### Work order
From the listing below, copy only the lines running from the line that contains "delta openFrame; exact" to the line that contains "Fr stIs w s (takeLine x0 x1 x2 s) := by", both included.

##########

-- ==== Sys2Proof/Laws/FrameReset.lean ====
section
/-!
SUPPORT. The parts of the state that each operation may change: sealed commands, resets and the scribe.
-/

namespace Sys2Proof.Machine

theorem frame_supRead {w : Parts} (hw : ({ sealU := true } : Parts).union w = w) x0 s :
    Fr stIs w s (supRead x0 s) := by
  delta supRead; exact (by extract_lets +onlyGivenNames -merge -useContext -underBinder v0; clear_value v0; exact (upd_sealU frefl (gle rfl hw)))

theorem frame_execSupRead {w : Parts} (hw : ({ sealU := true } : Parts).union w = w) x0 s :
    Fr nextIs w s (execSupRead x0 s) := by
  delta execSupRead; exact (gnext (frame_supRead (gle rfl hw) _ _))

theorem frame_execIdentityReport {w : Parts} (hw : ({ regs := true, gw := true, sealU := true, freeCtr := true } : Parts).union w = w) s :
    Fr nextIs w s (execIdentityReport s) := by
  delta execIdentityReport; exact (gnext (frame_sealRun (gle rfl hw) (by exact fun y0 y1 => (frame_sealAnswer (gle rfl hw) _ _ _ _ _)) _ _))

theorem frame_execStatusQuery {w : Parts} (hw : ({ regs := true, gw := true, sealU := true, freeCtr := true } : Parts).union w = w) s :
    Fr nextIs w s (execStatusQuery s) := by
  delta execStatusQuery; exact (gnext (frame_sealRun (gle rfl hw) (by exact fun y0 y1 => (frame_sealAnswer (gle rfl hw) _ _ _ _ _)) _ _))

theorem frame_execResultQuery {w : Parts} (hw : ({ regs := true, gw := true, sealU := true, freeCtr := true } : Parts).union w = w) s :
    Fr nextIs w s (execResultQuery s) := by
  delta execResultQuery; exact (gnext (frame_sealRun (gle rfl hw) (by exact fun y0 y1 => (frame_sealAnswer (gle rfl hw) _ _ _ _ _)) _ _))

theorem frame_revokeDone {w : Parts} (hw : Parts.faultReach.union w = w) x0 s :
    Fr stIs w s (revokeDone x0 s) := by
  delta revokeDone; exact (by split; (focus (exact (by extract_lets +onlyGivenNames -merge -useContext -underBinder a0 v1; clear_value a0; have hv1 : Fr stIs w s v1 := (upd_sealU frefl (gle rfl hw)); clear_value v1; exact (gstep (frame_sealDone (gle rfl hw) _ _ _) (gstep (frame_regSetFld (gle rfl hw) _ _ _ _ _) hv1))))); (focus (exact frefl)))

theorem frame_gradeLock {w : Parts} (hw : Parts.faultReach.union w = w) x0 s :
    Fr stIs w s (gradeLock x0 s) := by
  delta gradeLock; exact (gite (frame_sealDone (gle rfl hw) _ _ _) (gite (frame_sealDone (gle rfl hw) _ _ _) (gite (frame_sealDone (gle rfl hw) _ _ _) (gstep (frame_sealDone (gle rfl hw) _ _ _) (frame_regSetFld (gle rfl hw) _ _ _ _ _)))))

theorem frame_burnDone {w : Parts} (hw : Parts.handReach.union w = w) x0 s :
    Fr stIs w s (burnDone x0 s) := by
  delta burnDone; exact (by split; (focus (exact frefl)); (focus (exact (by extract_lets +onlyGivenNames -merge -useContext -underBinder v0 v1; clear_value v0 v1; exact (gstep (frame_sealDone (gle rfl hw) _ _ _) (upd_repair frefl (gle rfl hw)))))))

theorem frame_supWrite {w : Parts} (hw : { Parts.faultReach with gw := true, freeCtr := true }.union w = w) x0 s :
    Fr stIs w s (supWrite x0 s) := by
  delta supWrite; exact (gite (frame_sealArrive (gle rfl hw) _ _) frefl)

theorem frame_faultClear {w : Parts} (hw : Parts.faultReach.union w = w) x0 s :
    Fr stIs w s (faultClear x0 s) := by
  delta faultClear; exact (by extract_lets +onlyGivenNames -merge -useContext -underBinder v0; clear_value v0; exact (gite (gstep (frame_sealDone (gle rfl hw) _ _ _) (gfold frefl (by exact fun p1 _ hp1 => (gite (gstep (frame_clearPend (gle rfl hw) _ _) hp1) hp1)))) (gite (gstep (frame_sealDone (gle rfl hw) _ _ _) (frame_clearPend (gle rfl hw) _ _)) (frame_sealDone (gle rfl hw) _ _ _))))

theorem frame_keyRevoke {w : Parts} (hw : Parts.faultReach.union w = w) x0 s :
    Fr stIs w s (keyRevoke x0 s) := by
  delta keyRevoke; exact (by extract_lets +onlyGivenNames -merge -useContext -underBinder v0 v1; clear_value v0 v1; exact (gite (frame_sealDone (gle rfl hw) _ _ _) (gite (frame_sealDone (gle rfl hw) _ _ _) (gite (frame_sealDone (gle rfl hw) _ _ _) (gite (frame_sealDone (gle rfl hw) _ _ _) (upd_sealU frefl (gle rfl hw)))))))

##########

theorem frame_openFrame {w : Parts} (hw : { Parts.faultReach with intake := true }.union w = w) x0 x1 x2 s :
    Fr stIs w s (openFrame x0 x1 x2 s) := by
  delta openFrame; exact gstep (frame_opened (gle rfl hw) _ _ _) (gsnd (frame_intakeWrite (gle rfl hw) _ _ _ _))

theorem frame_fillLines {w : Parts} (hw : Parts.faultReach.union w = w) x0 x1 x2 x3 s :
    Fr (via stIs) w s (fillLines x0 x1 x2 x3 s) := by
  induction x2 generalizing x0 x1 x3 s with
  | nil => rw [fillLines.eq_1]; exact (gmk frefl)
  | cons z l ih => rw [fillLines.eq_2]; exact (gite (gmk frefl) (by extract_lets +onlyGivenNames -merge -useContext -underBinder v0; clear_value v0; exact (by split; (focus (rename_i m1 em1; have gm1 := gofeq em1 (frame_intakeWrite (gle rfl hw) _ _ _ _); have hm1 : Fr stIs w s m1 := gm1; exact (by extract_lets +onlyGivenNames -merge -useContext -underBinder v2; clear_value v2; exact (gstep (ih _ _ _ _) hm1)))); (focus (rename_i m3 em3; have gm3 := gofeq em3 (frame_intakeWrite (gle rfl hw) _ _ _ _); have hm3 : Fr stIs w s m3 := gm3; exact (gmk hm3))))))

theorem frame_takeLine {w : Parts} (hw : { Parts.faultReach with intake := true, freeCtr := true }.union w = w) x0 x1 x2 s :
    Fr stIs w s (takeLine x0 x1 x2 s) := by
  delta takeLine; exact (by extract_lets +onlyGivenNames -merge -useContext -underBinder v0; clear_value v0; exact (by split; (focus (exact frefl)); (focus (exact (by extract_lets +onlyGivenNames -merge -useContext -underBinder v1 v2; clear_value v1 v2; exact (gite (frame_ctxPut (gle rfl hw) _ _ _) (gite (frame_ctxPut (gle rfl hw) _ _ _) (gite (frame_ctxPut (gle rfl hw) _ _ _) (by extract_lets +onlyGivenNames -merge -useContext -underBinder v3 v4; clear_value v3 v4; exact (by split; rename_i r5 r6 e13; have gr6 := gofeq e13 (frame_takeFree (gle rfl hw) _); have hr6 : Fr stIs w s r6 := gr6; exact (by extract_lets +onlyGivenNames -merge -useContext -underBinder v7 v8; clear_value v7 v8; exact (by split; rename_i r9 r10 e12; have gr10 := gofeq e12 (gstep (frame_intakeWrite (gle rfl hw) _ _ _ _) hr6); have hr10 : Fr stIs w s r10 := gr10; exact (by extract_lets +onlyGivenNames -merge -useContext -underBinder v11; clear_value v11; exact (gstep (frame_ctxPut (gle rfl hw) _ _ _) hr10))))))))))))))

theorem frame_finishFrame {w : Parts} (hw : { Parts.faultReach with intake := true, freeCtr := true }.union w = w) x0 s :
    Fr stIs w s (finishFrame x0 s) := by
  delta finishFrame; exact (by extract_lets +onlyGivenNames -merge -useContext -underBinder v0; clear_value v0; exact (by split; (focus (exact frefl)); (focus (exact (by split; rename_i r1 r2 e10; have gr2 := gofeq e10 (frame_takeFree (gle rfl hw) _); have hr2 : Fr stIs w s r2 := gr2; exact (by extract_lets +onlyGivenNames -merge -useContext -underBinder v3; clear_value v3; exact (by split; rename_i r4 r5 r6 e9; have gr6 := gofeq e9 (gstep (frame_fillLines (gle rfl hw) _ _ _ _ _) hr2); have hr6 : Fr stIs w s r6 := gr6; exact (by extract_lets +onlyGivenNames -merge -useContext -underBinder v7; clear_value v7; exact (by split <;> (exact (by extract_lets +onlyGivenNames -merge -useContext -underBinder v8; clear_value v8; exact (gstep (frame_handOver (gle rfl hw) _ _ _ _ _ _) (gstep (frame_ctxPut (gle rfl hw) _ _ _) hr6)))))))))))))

##########

### Written solution
  delta openFrame; exact gstep (frame_opened (gle rfl hw) _ _ _) (gsnd (frame_intakeWrite (gle rfl hw) _ _ _ _))

theorem frame_fillLines {w : Parts} (hw : Parts.faultReach.union w = w) x0 x1 x2 x3 s :
    Fr (via stIs) w s (fillLines x0 x1 x2 x3 s) := by
  induction x2 generalizing x0 x1 x3 s with
  | nil => rw [fillLines.eq_1]; exact (gmk frefl)
  | cons z l ih => rw [fillLines.eq_2]; exact (gite (gmk frefl) (by extract_lets +onlyGivenNames -merge -useContext -underBinder v0; clear_value v0; exact (by split; (focus (rename_i m1 em1; have gm1 := gofeq em1 (frame_intakeWrite (gle rfl hw) _ _ _ _); have hm1 : Fr stIs w s m1 := gm1; exact (by extract_lets +onlyGivenNames -merge -useContext -underBinder v2; clear_value v2; exact (gstep (ih _ _ _ _) hm1)))); (focus (rename_i m3 em3; have gm3 := gofeq em3 (frame_intakeWrite (gle rfl hw) _ _ _ _); have hm3 : Fr stIs w s m3 := gm3; exact (gmk hm3))))))

theorem frame_takeLine {w : Parts} (hw : { Parts.faultReach with intake := true, freeCtr := true }.union w = w) x0 x1 x2 s :
    Fr stIs w s (takeLine x0 x1 x2 s) := by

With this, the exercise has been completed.